Collected data entries:
-- -- --

-- ==== Sys2Proof/Machine/Delay.lean ====
section
/-! DEFINITION. DelayLine (41_delayline.md R120 to R124). -/

namespace Sys2Proof.Machine

/-- The length `DL.configure` sets: `rnd(rate × seconds)` (R121). -/
def delayLength (rate seconds : F64) : Int := rnd (fmul rate seconds)

/-- `DL.configure(rate, seconds)` (R121): the length set, the cursor at 0, every cell +0.0 (no cell listed, log 11),
whatever the line held (D23). -/
def dlConfigure (rate seconds : F64) (_ : DelayLine) : DelayLine :=
  { len := satU 32 (delayLength rate seconds), cur := 0#32, buf := [] }

/-- The line after `DL.process(x)` (R122, R123): one word written at the cursor, the cursor moved back with wrap;
nothing for a line of length 0. -/
def dlNext (d : DelayLine) (x : F64) : DelayLine :=
  if d.len = 0#32 then d
  else
    { d with
      buf := memWrite d.buf d.cur.toNat x
      cur := if d.cur = 0#32 then d.len - 1#32 else d.cur - 1#32 }

/-- The sample `DL.process(x)` returns (R122, R123): the word at the cursor, read before the write. -/
def dlOut (d : DelayLine) (x : F64) : F64 :=
  if d.len = 0#32 then x else memRead d.buf d.cur.toNat

/-- `DL.process(x) -> y` (R122). -/
def dlProcess (d : DelayLine) (x : F64) : DelayLine × F64 := (dlNext d x, dlOut d x)

/-- The index bound of R66 and R124: a line with cells has its cursor on one of them. -/
def dlInBounds (d : DelayLine) : Bool := decide (d.len = 0#32) || decide (d.cur.toNat < d.len.toNat)

end Sys2Proof.Machine
end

-- -- --

Count the lines above that contain "Machine", and give only the number.

3